Activity >>
Each line in the records below, from the one that contains "running operation -/" to the one that contains "def State.running (s", should be reproduced exactly, the first and last included.

Records for this task >>
-- ==== Sys2Proof/Laws/Sequences.lean ====
section
/-! SUPPORT. What the shared step lists do, each said once as a chain of steps: a proof about an operation joins these
and ends with `runToStop_eq`. -/

namespace Sys2Proof.Machine

/-! ## Single steps -/

/-- An operation is a chain of steps that ends Idle. -/
theorem runToStop_idle {s t : State} (h : Steps s t) (ht : t.seq = .idle) : runToStop s = t :=
  runToStop_eq h (by simp [ctrlStep, ht])

/-- The step of a busy state. -/
theorem ctrlStep_busy {s : State} {op : Instr} {m : Micro} {rest : List Micro} (h : s.seq = .busy op (m :: rest)) :
    ctrlStep s = microStep op m rest s := by simp [ctrlStep, h]

/-- A state whose sequencer is at `todo` is itself, moved there. -/
theorem State.goTo_self {s : State} {op : Instr} {todo : List Micro} (h : s.seq = .busy op todo) :
    s.goTo op todo = s := by
  cases s
  simp only [State.goTo] at *
  rw [h]

/-- What `transact` does with a completed answer. -/
theorem transact_done {t : Txn} {op : Instr} {todo : List Micro} {s : State} {k : AfeView → State → State}
    {v : AfeView} {ps : List PortAnswer} (h : s.port = .done v :: ps) :
    transact t op todo s k = some (k v (s.usePort ps)) := by simp [transact, h]

/-- What `transact` does with a failure (20 R60). -/
theorem transact_fail {t : Txn} {op : Instr} {todo : List Micro} {s : State} {k : AfeView → State → State}
    {e : BusErr} {ps : List PortAnswer} (h : s.port = .fail e :: ps) :
    transact t op todo s k = some (raiseErr (.interface e) op todo ((s.usePort ps).emit (.fail t e))) := by
  simp [transact, h]

/-- What `readNow` does. -/
theorem readNow_tick {s : State} {k : Nat → State → State} {d : Nat} {ts : List Nat} (h : s.ticks = d :: ts) :
    readNow s k = some (k (s.clock + d) (s.readTime d ts)) := by simp [readNow, h]

/-! ## A running operation -/

/-- `s` while operation `op` runs: the steps that remain, the answers that are placed, the clock, IRQS, and the
events since `s`. -/
def State.running (s : State) (op : Instr) (todo : List Micro) (port : List PortAnswer) (ticks : List Nat)
    (clock : Nat) (irqs : Word32) (evs : List Event) : State :=
  { s with
    seq := .busy op todo
    port := port
    ticks := ticks
    clock := clock
    irqs := irqs
    trace := s.trace ++ evs }

section
variable {s : State} {op : Instr} {rest : List Micro} {ps : List PortAnswer} {ts : List Nat} {clk : Nat}
  {irqs : Word32} {evs : List Event}

/-- An operation at issue is a running operation. -/
theorem goTo_eq_running (h : s.port = ps) (ht : s.ticks = ts) :
    s.goTo op rest = s.running op rest ps ts s.clock s.irqs [] := by
  subst h ht; simp [State.running, State.goTo]

theorem steps_setMode (m : Mode) :
    Steps (s.running op (.setMode m :: rest) ps ts clk irqs evs)
      ({ s with mode := m }.running op rest ps ts clk irqs evs) := .single rfl

theorem steps_setReady :
    Steps (s.running op (.setReady :: rest) ps ts clk irqs evs)
      ({ s with ready := true }.running op rest ps ts clk irqs evs) := .single rfl

theorem steps_setSess (v : Sess) :
    Steps (s.running op (.setSess v :: rest) ps ts clk irqs evs)
      ({ s with sess := v }.running op rest ps ts clk irqs evs) := .single rfl

theorem steps_attemptEnd (a : Attempt) :
    Steps (s.running op (.attemptEnd a :: rest) ps ts clk irqs evs) (s.running op rest ps ts clk irqs evs) :=
  .single rfl

theorem steps_startAGuard :
    Steps (s.running op (.startAGuard :: rest) ps ts clk irqs evs) (s.running op rest ps ts clk irqs evs) :=
  .single rfl

theorem steps_zeroIrqs :
    Steps (s.running op (.zeroIrqs :: rest) ps ts clk irqs evs) (s.running op rest ps ts clk 0 evs) := .single rfl

theorem steps_yield :
    Steps (s.running op (.yield :: rest) ps ts clk irqs evs)
      (s.running op rest ps ts clk irqs (evs ++ [.yield])) :=
  .single (by simp [ctrlStep, State.running, microStep, State.emit, State.goTo])

theorem steps_cmd (c : AfeCmd) (v : AfeView) :
    Steps (s.running op (.cmd c :: rest) (.done v :: ps) ts clk irqs evs)
      (s.running op rest ps ts clk irqs (evs ++ [.cmd c])) :=
  .single (by simp [ctrlStep, State.running, microStep, transact, State.usePort, State.emit, State.goTo])

theorem steps_write (w : AfeWrite) (v : AfeView) :
    Steps (s.running op (.write w :: rest) (.done v :: ps) ts clk irqs evs)
      (s.running op rest ps ts clk irqs (evs ++ [.write w])) :=
  .single (by simp [ctrlStep, State.running, microStep, transact, State.usePort, State.emit, State.goTo])

theorem steps_fifoWrite (b : List Byte) (v : AfeView) :
    Steps (s.running op (.fifoWrite b :: rest) (.done v :: ps) ts clk irqs evs)
      (s.running op rest ps ts clk irqs (evs ++ [.fifoWrite b])) :=
  .single (by simp [ctrlStep, State.running, microStep, transact, State.usePort, State.emit, State.goTo])

/-- A step that makes the port transaction `t` and has no clean-up behind it: its failure ends the operation. -/
theorem steps_raise (e : Err) :
    Steps (s.running op (.raise e :: rest) ps ts clk irqs evs)
      (raiseErr e op rest (s.running op (.raise e :: rest) ps ts clk irqs evs)) := .single rfl

/-- RegModify of OP_CONTROL: two transactions (20 R57). -/
theorem steps_modify (u : OpcUpdate) (v w : AfeView) :
    Steps (s.running op (.modifyOpControl u :: rest) (.done v :: .done w :: ps) ts clk irqs evs)
      (s.running op rest ps ts clk irqs
        (evs ++ [.read (.opControl v.opControl), .write (.opControl (applyUpdate u v.opControl))])) := by
  refine .head rfl (.single ?_)
  simp [ctrlStep, State.running, microStep, transact, State.usePort, State.emit, State.goTo]

/-- A poll of the oscillator that is not ready. -/
theorem steps_pollOsc_wait (v : AfeView) (h : v.oscOk = false) :
    Steps (s.running op (.pollOsc :: rest) (.done v :: ps) ts clk irqs evs)
      (s.running op (.pollOsc :: rest) ps ts clk irqs (evs ++ [.read (.oscStatus false)])) :=
  .single (by simp [ctrlStep, State.running, microStep, transact, State.usePort, State.emit, State.goTo, h])

/-- A poll of the oscillator that is ready. -/
theorem steps_pollOsc_ready (v : AfeView) (h : v.oscOk = true) :
    Steps (s.running op (.pollOsc :: rest) (.done v :: ps) ts clk irqs evs)
      (s.running op rest ps ts clk irqs (evs ++ [.read (.oscStatus true)])) :=
  .single (by simp [ctrlStep, State.running, microStep, transact, State.usePort, State.emit, State.goTo, h])

/-- EnableOsc for any number of polls (40 R122). -/
theorem steps_pollOsc (polls : List AfeView) (o : AfeView) (hp : ∀ v ∈ polls, v.oscOk = false)
    (ho : o.oscOk = true) :
    Steps (s.running op (.pollOsc :: rest) (answered (polls ++ [o]) ++ ps) ts clk irqs evs)
      (s.running op rest ps ts clk irqs
        (evs ++ (polls.map (fun _ => .read (.oscStatus false)) ++ [.read (.oscStatus true)]))) := by
  induction polls generalizing evs with
  | nil => simpa [answered] using steps_pollOsc_ready o ho
  | cons v l ih =>
    have h1 := hp v (by simp)
    have h2 := ih (evs := evs ++ [.read (.oscStatus false)]) (fun q hq => hp q (by simp [hq]))
    refine (steps_pollOsc_wait v h1).trans ?_
    simpa [answered] using h2

/-- The reads of an IrqClear. -/
theorem steps_drains (vs : List AfeView) (i : Nat) :
    Steps (s.running op ((List.range' i vs.length).map .drainIrq ++ rest) (answered vs ++ ps) ts clk irqs evs)
      (s.running op rest ps ts clk irqs (evs ++ statusEvents i vs)) := by
  induction vs generalizing i evs with
  | nil => simpa [answered, statusEvents] using Steps.refl _
  | cons v l ih =>
    refine Steps.trans (Steps.single (t := s.running op ((List.range' (i + 1) l.length).map .drainIrq ++ rest)
      (answered l ++ ps) ts clk irqs (evs ++ [.read (.irqStatus i (irqStatusByte v i))])) ?_) ?_
    · simp [ctrlStep, State.running, microStep, transact, State.usePort, State.emit, State.goTo, answered,
        List.range'_succ]
    · have := ih (i + 1) (evs := evs ++ [.read (.irqStatus i (irqStatusByte v i))])
      simpa [statusEvents] using this

/-- IrqClear (60 R281). -/
theorem steps_irqClear (vs : List AfeView) (h : vs.length = nIrq s.params) :
    Steps (s.running op (irqClear s.params ++ rest) (answered vs ++ ps) ts clk irqs evs)
      (s.running op rest ps ts clk 0 (evs ++ statusEvents 0 vs)) := by
  have := steps_drains (s := s) (op := op) (rest := .zeroIrqs :: rest) (ps := ps) (ts := ts) (clk := clk)
    (irqs := irqs) (evs := evs) vs 0
  refine Steps.trans ?_ (steps_zeroIrqs (irqs := irqs))
  simpa [irqClear, List.range_eq_range', ← h] using this

/-- `t0 <- Now()`. -/
theorem steps_startTimer (w : Timed) (d : Nat) :
    Steps (s.running op (.startTimer w :: rest) ps (d :: ts) clk irqs evs)
      (s.running op (startTimed s.params (clk + d) w :: rest) ps ts (clk + d) irqs (evs ++ [.time (clk + d)])) :=
  .single (by simp [ctrlStep, State.running, microStep, readNow, State.readTime, State.goTo])

/-- IrqRefresh from register `i` on (60 R280). -/
theorem steps_refresh (vs : List AfeView) (i : Nat) (k : Poll) (hi : i + vs.length = nIrq s.params)
    (hv : vs ≠ []) :
    Steps (s.running op (.refresh i k :: rest) (answered vs ++ ps) ts clk irqs evs)
      (s.running op (.test k :: rest) ps ts clk (gather irqs i vs) (evs ++ statusEvents i vs)) := by
  induction vs generalizing i evs irqs with
  | nil => exact absurd rfl hv
  | cons v l ih =>
    cases l with
    | nil =>
      refine .single ?_
      simp only [List.length_cons, List.length_nil] at hi
      have : ¬ i + 1 < nIrq s.params := by omega
      simp [ctrlStep, State.running, microStep, transact, State.usePort, State.emit, State.goTo, answered,
        statusEvents, gather, this]
    | cons v' l' =>
      simp only [List.length_cons] at hi
      have hlt : i + 1 < nIrq s.params := by omega
      refine Steps.trans (Steps.single (t := s.running op (.refresh (i + 1) k :: rest)
        (answered (v' :: l') ++ ps) ts clk (orStatus irqs i (irqStatusByte v i))
        (evs ++ [.read (.irqStatus i (irqStatusByte v i))])) ?_) ?_
      · simp [ctrlStep, State.running, microStep, transact, State.usePort, State.emit, State.goTo, answered, hlt]
      · have := ih (i + 1) (evs := evs ++ [.read (.irqStatus i (irqStatusByte v i))])
          (irqs := orStatus irqs i (irqStatusByte v i)) (by simp only [List.length_cons]; omega) (by simp)
        rw [gather]
        simpa [statusEvents] using this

Output of the task >>
/-! ## A running operation -/

/-- `s` while operation `op` runs: the steps that remain, the answers that are placed, the clock, IRQS, and the
events since `s`. -/
def State.running (s : State) (op : Instr) (todo : List Micro) (port : List PortAnswer) (ticks : List Nat)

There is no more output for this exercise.